**Action item**
The word "clause" occurs in some lines of the listing. Copy those lines.

- - -

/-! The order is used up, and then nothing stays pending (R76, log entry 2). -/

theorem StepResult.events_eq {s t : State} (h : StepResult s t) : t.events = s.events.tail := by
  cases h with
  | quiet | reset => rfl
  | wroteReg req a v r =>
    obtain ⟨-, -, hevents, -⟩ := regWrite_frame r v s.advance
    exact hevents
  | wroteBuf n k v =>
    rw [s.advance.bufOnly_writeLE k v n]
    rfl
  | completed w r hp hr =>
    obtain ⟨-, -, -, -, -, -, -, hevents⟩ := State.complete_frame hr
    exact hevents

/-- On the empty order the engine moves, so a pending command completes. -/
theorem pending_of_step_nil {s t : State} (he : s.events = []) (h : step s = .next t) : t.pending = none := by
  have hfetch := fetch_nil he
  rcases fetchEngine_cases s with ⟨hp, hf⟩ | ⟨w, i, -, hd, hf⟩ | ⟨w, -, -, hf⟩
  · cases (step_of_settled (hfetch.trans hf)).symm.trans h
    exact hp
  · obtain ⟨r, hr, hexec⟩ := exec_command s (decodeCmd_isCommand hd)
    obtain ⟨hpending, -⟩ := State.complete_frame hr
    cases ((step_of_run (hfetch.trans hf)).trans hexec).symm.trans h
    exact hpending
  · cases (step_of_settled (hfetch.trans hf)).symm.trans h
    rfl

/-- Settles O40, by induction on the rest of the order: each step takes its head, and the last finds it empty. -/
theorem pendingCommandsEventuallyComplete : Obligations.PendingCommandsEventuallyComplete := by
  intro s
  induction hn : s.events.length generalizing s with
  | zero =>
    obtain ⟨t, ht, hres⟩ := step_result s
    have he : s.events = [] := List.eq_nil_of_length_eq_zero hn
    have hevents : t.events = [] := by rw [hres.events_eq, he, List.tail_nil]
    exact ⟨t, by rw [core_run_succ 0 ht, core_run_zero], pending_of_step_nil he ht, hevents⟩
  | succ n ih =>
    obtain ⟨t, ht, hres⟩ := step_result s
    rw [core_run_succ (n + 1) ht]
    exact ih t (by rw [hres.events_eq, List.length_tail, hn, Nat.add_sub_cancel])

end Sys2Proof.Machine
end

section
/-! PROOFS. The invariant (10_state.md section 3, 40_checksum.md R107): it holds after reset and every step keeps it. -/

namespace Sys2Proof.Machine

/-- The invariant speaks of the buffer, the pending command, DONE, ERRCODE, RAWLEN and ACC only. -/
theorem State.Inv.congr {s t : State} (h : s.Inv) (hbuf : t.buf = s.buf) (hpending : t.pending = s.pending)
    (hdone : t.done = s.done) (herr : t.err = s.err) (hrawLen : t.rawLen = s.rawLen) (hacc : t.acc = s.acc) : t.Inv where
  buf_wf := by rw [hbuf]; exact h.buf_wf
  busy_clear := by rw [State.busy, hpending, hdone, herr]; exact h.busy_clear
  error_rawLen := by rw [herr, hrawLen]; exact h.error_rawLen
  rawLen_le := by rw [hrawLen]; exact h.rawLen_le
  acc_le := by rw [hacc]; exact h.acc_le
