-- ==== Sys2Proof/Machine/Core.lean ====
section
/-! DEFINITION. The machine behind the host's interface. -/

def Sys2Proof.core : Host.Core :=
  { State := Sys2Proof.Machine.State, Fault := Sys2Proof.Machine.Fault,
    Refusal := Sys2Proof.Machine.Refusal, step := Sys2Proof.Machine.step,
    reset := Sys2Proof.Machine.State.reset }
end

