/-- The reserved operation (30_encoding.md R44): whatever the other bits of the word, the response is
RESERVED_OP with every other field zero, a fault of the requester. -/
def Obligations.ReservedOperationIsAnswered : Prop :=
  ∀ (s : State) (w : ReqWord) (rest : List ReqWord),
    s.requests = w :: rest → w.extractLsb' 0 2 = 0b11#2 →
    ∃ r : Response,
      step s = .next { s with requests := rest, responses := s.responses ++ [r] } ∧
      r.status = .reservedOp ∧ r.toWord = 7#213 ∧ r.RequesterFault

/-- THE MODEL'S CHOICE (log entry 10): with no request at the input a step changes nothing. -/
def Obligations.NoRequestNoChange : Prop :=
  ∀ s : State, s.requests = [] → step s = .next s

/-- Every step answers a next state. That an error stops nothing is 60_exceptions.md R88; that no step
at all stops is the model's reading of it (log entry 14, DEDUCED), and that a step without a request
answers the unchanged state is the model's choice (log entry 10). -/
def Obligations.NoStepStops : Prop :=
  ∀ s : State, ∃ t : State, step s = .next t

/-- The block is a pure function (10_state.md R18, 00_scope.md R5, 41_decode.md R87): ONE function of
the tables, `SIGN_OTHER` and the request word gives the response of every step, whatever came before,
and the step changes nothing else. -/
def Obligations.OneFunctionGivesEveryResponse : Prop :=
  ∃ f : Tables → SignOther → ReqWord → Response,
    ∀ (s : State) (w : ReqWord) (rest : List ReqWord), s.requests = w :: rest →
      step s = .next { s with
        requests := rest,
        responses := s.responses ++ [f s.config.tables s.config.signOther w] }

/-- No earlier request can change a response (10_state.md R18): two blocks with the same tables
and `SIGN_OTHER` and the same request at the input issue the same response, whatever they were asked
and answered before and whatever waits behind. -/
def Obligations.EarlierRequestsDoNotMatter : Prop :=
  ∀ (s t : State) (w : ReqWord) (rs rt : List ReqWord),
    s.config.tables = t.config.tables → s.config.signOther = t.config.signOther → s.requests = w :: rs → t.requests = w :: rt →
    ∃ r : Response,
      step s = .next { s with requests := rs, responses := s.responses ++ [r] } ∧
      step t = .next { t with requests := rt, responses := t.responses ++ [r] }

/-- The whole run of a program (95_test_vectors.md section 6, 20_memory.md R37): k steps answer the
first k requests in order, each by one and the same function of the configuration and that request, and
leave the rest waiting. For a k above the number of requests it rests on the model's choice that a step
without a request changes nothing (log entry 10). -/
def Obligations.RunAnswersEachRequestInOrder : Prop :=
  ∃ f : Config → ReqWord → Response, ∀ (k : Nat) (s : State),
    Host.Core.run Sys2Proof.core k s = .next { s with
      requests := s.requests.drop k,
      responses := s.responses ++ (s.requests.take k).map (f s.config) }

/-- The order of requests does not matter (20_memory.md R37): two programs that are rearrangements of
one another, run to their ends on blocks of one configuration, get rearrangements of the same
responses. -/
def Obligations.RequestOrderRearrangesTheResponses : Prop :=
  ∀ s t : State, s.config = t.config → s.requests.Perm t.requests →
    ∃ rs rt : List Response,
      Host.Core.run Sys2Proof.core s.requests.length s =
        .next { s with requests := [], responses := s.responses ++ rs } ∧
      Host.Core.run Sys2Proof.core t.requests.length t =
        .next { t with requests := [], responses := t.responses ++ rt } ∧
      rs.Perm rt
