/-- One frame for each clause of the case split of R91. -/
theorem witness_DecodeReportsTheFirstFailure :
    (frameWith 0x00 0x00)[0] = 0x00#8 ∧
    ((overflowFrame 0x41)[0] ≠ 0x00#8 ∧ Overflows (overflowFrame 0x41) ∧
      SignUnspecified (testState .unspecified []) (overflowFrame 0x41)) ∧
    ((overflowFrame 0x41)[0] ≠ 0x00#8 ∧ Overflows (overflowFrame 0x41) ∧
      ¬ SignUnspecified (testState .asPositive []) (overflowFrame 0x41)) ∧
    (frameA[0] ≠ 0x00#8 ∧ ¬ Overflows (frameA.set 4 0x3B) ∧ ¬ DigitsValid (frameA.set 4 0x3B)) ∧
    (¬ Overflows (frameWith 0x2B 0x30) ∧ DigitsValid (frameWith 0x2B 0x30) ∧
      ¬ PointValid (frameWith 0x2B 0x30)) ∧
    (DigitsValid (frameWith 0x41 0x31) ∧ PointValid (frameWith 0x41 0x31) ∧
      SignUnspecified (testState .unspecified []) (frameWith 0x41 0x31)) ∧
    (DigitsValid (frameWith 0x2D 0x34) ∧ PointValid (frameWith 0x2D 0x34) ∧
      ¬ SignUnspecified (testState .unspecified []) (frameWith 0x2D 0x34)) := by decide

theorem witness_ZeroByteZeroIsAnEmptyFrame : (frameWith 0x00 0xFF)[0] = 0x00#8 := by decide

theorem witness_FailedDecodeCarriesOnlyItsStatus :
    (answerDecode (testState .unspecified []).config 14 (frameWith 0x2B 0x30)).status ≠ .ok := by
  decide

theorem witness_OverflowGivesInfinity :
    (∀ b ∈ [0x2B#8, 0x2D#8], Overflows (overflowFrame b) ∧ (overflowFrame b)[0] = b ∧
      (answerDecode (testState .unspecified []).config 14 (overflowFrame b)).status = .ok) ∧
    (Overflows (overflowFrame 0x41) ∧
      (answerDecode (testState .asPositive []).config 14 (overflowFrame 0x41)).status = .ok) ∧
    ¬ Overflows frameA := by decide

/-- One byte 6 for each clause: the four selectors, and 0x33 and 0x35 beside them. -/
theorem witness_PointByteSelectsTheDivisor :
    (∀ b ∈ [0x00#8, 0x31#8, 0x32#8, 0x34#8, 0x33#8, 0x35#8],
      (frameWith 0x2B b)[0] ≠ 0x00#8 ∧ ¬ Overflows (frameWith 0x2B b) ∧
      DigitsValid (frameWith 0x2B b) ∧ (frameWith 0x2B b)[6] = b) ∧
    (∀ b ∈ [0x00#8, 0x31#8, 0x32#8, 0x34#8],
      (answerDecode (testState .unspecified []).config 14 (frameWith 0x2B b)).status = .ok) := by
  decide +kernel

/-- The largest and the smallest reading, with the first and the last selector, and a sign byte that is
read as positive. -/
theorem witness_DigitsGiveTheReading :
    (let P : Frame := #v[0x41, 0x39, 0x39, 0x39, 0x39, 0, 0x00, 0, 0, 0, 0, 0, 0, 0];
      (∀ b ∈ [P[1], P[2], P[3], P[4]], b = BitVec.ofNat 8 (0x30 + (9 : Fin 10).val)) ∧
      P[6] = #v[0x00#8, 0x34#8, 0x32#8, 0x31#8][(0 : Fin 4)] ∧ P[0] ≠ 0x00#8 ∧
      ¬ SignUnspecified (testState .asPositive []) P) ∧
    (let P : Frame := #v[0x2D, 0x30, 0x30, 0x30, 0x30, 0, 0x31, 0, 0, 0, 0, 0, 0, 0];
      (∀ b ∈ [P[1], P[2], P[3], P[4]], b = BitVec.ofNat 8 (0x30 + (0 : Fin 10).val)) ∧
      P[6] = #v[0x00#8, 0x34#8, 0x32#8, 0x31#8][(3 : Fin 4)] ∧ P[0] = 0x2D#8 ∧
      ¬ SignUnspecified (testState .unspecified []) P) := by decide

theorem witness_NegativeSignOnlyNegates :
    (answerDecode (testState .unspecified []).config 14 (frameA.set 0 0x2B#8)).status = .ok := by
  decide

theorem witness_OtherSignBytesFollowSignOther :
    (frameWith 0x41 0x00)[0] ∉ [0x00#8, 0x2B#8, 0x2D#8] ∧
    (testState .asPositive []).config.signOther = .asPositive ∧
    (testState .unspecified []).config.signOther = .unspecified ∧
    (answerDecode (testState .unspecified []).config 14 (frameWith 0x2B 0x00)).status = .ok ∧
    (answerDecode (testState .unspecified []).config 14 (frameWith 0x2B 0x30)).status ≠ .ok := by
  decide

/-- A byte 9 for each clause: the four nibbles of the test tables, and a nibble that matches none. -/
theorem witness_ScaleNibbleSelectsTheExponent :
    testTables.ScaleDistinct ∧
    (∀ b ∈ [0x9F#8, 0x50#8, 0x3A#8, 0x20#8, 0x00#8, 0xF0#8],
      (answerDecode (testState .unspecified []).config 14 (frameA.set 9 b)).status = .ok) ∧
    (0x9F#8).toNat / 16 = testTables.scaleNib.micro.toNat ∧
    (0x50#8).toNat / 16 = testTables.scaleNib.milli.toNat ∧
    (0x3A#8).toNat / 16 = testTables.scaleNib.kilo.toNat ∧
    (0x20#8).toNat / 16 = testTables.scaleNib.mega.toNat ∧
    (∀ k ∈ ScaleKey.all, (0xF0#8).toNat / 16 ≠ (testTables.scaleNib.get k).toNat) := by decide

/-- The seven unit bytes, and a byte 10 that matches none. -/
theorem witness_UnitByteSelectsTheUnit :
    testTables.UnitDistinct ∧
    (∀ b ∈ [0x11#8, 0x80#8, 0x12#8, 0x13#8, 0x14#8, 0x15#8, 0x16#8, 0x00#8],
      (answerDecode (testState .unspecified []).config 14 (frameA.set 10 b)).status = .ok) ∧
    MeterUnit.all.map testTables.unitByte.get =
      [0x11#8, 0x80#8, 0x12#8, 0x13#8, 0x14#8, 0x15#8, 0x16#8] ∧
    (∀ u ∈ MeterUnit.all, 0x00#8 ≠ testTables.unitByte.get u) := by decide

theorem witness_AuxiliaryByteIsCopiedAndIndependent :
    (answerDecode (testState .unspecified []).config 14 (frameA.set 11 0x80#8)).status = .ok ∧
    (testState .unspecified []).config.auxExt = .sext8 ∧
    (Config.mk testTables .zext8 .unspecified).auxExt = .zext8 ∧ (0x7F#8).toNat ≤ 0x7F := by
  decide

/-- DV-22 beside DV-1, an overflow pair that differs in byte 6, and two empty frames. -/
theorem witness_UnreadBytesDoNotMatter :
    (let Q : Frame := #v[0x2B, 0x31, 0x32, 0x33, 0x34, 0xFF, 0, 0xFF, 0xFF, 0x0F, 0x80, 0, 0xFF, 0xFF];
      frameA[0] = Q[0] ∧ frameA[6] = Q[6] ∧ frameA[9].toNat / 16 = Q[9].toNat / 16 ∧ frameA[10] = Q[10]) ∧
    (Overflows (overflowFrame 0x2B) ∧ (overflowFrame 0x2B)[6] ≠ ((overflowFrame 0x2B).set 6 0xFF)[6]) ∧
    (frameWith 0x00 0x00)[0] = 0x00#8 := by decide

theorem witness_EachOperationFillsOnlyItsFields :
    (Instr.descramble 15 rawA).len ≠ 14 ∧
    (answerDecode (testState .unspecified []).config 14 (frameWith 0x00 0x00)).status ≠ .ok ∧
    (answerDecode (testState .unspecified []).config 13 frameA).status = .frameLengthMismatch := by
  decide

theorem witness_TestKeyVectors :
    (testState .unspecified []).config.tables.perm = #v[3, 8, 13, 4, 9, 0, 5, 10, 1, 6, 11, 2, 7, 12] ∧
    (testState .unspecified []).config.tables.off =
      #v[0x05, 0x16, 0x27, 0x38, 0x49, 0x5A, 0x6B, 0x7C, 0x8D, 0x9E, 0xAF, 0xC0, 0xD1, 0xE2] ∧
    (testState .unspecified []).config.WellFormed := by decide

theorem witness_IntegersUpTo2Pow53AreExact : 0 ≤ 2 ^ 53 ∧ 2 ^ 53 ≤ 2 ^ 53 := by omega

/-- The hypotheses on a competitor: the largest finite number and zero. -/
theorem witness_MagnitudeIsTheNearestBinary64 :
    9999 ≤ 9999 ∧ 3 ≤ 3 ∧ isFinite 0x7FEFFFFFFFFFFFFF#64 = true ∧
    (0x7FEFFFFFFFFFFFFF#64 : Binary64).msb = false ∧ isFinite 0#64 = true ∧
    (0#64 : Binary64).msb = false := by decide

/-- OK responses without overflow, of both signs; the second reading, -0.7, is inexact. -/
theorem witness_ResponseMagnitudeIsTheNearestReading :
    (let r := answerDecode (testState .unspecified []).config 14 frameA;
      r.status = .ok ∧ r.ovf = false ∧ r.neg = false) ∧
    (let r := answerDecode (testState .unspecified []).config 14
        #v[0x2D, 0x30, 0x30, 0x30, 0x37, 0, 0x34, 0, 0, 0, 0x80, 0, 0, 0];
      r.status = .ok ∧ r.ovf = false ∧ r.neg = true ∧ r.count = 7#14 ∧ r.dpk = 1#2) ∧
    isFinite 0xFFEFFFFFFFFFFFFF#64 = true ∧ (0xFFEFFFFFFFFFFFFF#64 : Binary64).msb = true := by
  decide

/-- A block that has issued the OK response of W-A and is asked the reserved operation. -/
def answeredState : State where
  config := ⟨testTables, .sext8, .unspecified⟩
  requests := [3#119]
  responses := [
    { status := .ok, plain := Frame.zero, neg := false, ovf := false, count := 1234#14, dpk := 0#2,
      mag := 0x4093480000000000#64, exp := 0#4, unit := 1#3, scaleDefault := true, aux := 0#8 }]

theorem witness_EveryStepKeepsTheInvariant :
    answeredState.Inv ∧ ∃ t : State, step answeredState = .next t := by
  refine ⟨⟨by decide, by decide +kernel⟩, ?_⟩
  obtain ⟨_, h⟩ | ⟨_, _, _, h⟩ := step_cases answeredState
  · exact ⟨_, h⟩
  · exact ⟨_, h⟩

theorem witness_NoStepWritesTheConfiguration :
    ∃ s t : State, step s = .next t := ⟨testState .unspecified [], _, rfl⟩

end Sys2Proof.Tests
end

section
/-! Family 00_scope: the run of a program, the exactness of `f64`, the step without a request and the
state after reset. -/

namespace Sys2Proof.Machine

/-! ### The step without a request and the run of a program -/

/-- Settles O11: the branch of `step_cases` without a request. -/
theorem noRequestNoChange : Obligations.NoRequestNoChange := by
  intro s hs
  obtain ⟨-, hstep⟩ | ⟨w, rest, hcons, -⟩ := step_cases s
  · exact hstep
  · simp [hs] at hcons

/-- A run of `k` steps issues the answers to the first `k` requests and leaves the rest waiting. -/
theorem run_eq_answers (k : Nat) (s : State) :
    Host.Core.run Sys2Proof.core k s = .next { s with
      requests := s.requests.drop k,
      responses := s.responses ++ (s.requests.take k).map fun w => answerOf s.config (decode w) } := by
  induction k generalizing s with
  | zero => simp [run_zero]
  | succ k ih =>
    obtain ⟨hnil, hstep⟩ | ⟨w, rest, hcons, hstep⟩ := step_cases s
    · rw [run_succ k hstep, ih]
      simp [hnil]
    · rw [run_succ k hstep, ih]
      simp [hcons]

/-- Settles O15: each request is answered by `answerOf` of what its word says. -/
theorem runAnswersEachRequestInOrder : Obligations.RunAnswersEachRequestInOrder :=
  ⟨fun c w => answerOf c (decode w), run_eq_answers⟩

- - -

**Response area**
/-- One frame for each clause of the case split of R91. -/
/-- One byte 6 for each clause: the four selectors, and 0x33 and 0x35 beside them. -/
/-- A byte 9 for each clause: the four nibbles of the test tables, and a nibble that matches none. -/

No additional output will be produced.